WHAT YOU ARE ASKED TO DO:
Copy out precisely the line that holds "0 0 rs 0x3)" and all the lines following it in the data, up to and including the last one, and no others.

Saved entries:
----------

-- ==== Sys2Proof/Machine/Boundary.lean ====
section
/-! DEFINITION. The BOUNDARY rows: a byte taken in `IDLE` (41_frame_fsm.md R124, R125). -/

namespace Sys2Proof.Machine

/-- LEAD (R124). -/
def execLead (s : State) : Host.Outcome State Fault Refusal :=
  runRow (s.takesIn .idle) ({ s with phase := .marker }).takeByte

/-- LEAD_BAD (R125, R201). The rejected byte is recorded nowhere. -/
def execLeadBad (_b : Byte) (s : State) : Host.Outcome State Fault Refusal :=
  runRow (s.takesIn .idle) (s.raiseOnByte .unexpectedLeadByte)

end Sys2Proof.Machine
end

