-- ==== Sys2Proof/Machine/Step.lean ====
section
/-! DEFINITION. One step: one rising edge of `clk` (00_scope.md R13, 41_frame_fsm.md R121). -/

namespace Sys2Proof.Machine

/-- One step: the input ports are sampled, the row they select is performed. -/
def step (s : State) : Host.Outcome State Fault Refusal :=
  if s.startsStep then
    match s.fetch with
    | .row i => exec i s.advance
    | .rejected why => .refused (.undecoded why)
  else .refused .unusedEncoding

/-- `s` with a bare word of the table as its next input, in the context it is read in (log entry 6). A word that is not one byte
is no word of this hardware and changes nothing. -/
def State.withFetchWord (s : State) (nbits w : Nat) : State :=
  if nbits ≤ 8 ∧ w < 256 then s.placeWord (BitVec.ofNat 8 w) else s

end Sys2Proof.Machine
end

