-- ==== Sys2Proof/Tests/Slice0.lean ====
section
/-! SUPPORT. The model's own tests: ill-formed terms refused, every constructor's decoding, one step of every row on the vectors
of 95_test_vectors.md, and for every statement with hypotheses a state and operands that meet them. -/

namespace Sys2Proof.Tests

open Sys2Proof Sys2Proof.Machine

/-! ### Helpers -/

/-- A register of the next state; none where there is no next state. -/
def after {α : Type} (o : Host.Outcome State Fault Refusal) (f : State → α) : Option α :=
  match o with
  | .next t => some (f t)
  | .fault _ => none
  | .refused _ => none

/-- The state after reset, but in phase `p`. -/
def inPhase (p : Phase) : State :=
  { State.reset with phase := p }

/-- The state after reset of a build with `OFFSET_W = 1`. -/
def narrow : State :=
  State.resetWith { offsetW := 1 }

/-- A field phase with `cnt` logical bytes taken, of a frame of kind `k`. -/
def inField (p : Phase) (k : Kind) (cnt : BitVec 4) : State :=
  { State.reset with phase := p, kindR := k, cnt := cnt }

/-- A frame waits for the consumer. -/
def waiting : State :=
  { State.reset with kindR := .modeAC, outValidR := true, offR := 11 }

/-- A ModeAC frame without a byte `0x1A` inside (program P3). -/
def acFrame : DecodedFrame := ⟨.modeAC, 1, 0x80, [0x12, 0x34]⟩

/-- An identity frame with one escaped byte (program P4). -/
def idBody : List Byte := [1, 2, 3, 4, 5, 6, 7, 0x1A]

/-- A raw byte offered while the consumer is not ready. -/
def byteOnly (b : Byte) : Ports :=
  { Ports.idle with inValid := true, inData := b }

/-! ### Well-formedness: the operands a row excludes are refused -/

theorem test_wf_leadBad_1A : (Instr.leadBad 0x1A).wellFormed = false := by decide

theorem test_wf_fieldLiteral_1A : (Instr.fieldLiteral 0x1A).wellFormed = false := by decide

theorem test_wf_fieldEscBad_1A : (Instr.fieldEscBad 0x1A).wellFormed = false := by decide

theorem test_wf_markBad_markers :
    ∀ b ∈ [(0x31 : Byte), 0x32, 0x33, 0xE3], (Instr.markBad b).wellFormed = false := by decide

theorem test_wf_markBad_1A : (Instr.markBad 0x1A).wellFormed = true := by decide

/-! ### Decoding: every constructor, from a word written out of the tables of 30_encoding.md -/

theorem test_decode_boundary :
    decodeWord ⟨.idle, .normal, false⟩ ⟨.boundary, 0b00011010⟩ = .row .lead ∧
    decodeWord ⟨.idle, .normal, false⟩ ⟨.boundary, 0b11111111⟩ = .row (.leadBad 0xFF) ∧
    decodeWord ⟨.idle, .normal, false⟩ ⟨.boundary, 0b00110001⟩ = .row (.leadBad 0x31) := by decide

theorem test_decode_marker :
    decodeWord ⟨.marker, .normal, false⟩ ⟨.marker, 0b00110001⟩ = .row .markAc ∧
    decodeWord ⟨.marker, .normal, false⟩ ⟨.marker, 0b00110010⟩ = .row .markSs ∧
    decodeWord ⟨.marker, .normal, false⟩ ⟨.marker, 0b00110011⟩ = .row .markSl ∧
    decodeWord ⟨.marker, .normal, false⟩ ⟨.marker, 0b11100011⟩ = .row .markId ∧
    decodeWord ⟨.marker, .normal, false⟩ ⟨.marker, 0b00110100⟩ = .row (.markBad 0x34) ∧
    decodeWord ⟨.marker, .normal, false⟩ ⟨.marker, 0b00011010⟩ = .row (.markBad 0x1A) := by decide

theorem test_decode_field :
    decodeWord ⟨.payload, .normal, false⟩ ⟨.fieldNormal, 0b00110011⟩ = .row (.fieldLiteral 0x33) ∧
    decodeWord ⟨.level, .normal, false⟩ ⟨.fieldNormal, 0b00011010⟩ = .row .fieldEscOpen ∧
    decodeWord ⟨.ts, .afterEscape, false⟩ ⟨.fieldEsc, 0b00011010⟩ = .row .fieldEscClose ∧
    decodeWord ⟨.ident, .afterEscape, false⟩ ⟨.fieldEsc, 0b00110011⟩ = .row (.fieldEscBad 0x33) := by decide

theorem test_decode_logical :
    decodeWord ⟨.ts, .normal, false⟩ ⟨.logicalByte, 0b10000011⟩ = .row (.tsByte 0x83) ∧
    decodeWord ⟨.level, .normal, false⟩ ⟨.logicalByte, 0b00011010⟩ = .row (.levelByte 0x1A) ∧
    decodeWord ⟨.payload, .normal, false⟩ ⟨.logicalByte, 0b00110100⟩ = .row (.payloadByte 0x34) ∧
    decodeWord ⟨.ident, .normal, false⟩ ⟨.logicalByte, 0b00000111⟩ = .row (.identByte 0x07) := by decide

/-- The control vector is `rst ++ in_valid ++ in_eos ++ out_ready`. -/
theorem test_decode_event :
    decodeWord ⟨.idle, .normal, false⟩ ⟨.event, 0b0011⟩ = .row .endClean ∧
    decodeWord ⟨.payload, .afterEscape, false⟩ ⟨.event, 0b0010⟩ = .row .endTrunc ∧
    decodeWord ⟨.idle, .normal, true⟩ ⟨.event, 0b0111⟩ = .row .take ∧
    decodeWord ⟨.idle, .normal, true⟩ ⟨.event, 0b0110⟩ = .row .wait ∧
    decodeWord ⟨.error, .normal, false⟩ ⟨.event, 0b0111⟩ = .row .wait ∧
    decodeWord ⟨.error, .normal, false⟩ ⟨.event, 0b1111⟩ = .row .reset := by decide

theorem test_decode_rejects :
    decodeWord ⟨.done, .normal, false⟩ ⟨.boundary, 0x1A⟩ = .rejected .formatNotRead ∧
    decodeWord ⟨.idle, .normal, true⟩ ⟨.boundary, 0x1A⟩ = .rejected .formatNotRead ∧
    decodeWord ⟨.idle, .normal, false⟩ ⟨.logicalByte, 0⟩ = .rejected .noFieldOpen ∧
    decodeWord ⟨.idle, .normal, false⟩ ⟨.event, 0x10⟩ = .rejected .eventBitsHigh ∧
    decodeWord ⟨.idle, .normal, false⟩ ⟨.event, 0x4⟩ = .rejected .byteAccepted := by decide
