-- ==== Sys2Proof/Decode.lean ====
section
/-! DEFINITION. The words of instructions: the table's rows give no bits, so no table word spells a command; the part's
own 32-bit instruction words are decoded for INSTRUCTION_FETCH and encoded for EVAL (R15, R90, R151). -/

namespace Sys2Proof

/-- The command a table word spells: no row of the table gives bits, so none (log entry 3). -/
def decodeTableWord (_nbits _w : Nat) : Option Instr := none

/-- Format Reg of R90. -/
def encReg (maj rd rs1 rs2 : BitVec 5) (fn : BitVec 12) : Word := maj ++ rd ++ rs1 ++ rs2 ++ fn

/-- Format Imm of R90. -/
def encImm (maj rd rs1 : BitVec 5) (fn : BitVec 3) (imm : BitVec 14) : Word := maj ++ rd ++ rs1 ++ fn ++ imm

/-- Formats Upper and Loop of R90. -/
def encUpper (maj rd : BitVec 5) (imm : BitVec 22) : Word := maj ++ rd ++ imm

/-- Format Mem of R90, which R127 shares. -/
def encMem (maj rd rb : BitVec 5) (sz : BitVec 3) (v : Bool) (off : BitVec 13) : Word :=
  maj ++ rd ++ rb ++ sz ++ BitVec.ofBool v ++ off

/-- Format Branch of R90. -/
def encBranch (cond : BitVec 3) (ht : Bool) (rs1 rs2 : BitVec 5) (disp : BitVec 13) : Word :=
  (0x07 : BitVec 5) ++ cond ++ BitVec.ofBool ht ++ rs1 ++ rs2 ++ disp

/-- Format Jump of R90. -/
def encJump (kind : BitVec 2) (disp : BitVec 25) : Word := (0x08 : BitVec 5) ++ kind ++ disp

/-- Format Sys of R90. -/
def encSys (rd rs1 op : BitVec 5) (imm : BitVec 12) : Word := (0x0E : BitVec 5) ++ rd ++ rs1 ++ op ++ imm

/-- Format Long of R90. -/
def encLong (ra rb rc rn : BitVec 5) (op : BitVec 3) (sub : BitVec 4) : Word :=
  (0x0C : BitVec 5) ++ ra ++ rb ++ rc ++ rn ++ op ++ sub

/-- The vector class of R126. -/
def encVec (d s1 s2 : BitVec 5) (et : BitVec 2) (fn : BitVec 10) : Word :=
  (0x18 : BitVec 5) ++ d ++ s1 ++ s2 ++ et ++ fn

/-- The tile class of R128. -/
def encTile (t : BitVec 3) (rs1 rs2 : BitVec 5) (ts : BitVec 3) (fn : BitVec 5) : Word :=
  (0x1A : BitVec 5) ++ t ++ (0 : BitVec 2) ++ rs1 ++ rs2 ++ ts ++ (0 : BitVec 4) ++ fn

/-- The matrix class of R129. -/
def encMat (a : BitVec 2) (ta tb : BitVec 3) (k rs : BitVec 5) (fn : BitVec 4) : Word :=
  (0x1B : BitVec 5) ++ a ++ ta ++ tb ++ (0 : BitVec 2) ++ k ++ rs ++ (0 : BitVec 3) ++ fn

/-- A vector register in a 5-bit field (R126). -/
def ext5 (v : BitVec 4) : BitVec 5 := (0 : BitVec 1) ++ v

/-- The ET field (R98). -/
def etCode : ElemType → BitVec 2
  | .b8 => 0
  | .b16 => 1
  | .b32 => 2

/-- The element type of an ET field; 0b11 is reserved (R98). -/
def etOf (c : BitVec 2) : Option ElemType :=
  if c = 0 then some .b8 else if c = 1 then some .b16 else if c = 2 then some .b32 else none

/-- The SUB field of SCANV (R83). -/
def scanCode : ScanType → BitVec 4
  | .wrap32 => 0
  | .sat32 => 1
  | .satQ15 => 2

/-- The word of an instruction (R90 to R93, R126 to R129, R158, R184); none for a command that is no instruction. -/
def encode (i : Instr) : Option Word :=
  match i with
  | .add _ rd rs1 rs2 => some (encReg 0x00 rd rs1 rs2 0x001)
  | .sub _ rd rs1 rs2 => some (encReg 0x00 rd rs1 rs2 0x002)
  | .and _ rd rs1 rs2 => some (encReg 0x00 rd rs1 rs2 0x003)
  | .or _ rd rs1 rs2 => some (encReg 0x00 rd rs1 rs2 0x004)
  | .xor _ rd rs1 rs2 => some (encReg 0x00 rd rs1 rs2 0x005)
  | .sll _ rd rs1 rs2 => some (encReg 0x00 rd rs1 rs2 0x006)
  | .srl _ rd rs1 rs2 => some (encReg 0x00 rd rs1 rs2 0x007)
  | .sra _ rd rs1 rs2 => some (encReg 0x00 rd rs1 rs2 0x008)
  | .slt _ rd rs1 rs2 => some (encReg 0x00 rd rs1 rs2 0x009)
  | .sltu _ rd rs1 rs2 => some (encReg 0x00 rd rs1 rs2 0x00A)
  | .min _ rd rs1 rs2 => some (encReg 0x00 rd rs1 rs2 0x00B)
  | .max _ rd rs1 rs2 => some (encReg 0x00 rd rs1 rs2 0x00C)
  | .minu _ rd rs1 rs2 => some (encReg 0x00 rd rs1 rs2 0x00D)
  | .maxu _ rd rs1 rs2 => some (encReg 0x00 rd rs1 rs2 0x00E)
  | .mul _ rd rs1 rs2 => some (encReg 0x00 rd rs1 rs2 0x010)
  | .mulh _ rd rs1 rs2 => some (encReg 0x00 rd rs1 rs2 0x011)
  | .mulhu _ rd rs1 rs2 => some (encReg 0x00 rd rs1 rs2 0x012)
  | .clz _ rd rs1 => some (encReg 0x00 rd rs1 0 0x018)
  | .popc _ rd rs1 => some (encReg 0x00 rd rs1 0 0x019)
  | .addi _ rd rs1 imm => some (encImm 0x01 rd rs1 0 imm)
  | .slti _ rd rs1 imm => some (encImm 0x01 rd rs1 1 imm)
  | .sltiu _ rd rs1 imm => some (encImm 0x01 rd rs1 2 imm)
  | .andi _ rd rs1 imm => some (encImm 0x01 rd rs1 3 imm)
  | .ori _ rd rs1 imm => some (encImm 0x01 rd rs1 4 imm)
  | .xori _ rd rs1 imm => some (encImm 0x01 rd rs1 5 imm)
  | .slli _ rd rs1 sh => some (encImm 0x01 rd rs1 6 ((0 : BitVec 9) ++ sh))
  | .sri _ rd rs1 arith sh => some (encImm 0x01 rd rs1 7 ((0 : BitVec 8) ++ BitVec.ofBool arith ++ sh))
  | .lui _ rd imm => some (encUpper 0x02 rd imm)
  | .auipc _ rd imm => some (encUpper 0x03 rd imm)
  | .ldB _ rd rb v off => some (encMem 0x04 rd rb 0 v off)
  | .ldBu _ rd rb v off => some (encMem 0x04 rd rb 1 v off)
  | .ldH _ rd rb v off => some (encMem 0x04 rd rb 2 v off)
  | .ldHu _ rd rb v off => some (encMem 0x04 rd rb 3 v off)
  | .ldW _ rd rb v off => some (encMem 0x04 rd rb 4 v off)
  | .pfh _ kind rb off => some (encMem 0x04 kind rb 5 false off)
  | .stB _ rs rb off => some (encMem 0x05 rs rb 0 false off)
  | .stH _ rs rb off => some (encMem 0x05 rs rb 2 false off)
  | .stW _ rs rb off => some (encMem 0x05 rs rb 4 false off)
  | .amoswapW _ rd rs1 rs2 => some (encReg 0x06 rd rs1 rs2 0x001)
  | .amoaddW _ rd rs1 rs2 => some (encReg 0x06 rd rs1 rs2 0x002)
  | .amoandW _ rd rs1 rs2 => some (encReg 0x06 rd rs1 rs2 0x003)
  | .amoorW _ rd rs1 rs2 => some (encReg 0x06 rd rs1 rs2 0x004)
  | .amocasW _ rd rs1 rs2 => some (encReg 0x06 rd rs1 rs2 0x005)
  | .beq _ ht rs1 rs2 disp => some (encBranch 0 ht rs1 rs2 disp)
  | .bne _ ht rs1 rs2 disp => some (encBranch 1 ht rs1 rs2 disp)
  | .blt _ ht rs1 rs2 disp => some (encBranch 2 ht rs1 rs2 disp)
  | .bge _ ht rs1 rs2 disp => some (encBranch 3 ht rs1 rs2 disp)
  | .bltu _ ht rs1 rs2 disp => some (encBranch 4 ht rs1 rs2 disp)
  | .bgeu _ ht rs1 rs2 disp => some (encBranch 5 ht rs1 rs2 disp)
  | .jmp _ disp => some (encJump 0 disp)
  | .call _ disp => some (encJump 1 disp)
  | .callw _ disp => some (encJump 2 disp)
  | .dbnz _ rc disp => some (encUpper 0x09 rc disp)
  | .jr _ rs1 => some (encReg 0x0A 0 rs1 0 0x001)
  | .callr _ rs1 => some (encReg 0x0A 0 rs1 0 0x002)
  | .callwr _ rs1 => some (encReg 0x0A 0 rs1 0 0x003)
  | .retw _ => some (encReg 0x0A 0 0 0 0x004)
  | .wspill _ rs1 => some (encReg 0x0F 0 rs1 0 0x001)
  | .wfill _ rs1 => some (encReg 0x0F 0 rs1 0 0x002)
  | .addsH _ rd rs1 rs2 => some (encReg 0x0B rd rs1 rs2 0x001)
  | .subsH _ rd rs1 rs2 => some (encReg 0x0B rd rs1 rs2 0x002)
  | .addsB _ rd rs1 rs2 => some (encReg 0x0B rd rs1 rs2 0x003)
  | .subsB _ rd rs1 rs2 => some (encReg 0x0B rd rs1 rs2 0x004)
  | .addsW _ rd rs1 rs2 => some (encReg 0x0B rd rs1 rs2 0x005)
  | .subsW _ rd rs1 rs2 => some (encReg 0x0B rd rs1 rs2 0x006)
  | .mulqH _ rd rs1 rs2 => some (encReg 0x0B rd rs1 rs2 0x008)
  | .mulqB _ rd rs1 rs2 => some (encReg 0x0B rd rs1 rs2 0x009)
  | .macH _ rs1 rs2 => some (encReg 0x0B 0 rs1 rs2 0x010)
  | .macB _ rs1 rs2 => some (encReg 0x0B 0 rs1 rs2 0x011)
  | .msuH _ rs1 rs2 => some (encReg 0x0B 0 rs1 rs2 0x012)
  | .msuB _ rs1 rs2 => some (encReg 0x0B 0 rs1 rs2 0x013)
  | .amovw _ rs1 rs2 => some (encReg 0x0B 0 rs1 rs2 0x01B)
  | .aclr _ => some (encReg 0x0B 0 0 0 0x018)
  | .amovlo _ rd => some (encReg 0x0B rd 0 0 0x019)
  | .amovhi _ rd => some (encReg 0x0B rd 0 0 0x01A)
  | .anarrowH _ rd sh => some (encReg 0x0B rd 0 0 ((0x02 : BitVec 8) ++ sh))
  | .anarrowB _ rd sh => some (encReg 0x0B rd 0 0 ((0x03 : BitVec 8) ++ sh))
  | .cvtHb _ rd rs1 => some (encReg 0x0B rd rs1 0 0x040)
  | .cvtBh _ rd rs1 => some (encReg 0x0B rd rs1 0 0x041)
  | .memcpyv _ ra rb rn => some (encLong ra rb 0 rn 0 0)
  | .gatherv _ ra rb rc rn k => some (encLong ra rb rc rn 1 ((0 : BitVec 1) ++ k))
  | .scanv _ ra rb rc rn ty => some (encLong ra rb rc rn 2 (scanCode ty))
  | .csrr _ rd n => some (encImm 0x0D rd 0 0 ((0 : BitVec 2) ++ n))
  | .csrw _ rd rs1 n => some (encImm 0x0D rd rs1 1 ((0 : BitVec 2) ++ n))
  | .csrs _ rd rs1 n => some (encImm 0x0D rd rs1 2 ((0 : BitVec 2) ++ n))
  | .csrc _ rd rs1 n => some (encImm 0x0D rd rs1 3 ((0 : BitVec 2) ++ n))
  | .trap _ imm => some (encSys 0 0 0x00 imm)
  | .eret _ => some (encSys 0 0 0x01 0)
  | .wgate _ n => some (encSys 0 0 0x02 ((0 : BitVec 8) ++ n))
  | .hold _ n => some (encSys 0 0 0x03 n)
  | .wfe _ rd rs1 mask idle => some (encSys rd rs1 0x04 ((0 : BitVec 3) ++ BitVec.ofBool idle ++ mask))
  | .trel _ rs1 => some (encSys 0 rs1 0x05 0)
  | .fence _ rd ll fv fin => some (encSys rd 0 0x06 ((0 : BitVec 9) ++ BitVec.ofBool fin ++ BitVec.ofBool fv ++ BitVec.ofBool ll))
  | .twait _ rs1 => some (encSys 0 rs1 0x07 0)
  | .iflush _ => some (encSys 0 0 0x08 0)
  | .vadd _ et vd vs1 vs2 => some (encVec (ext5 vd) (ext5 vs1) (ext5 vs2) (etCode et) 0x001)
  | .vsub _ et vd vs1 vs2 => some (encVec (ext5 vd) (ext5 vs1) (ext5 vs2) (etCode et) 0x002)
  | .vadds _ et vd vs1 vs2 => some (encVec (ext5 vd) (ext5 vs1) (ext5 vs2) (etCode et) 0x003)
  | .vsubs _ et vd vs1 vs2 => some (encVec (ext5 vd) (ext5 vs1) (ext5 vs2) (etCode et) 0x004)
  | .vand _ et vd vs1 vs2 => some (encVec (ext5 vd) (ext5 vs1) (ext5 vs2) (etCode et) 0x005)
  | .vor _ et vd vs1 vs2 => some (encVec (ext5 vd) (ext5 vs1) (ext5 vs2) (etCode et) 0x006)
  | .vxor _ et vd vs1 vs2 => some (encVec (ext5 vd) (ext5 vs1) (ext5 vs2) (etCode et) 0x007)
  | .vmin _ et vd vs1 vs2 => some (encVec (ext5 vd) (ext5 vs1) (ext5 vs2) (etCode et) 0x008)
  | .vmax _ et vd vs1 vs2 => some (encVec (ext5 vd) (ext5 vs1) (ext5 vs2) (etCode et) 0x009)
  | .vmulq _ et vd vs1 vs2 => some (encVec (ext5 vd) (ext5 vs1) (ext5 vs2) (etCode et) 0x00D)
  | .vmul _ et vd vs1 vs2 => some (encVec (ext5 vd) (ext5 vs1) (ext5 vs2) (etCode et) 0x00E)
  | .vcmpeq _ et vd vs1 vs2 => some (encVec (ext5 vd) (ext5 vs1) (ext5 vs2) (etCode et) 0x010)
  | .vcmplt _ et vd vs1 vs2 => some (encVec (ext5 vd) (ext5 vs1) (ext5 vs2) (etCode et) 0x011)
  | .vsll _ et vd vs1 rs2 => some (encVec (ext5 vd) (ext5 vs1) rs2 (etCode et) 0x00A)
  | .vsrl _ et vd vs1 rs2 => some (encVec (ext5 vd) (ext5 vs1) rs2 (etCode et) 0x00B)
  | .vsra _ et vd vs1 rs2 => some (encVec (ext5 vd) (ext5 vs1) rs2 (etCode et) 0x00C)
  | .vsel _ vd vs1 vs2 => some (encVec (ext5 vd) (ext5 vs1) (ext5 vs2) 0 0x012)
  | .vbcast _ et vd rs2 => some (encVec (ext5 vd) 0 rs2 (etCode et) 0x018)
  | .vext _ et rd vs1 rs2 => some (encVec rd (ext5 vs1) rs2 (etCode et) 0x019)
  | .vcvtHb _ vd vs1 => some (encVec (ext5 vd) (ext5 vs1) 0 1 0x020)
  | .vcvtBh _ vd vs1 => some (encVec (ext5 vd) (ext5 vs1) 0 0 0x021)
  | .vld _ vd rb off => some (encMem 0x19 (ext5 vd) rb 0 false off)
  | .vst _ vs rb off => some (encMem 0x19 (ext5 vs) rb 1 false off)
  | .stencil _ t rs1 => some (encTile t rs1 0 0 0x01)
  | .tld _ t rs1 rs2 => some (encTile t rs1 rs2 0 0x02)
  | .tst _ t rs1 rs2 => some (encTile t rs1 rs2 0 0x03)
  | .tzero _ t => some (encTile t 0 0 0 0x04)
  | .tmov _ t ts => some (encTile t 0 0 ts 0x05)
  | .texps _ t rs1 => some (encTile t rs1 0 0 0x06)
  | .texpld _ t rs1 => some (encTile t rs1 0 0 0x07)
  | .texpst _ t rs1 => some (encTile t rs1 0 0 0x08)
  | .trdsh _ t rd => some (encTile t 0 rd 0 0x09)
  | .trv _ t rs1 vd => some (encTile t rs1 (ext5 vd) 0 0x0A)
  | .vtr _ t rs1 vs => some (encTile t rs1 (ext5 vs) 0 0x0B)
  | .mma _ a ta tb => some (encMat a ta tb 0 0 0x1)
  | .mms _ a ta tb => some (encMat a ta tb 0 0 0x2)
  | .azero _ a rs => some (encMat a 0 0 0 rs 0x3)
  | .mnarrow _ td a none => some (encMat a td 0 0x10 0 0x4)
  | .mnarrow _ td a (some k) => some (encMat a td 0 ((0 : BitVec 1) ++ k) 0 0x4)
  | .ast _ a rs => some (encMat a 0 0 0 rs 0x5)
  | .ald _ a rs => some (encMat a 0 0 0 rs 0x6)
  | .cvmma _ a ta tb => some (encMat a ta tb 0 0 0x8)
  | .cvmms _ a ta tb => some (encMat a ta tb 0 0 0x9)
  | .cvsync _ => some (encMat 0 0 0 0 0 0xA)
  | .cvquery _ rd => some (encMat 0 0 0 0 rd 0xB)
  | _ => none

----------

EXPECTED OUTPUT:
  | .azero _ a rs => some (encMat a 0 0 0 rs 0x3)
  | .mnarrow _ td a none => some (encMat a td 0 0x10 0 0x4)
  | .mnarrow _ td a (some k) => some (encMat a td 0 ((0 : BitVec 1) ++ k) 0 0x4)
  | .ast _ a rs => some (encMat a 0 0 0 rs 0x5)
  | .ald _ a rs => some (encMat a 0 0 0 rs 0x6)
  | .cvmma _ a ta tb => some (encMat a ta tb 0 0 0x8)
  | .cvmms _ a ta tb => some (encMat a ta tb 0 0 0x9)
  | .cvsync _ => some (encMat 0 0 0 0 0 0xA)
  | .cvquery _ rd => some (encMat 0 0 0 0 rd 0xB)
  | _ => none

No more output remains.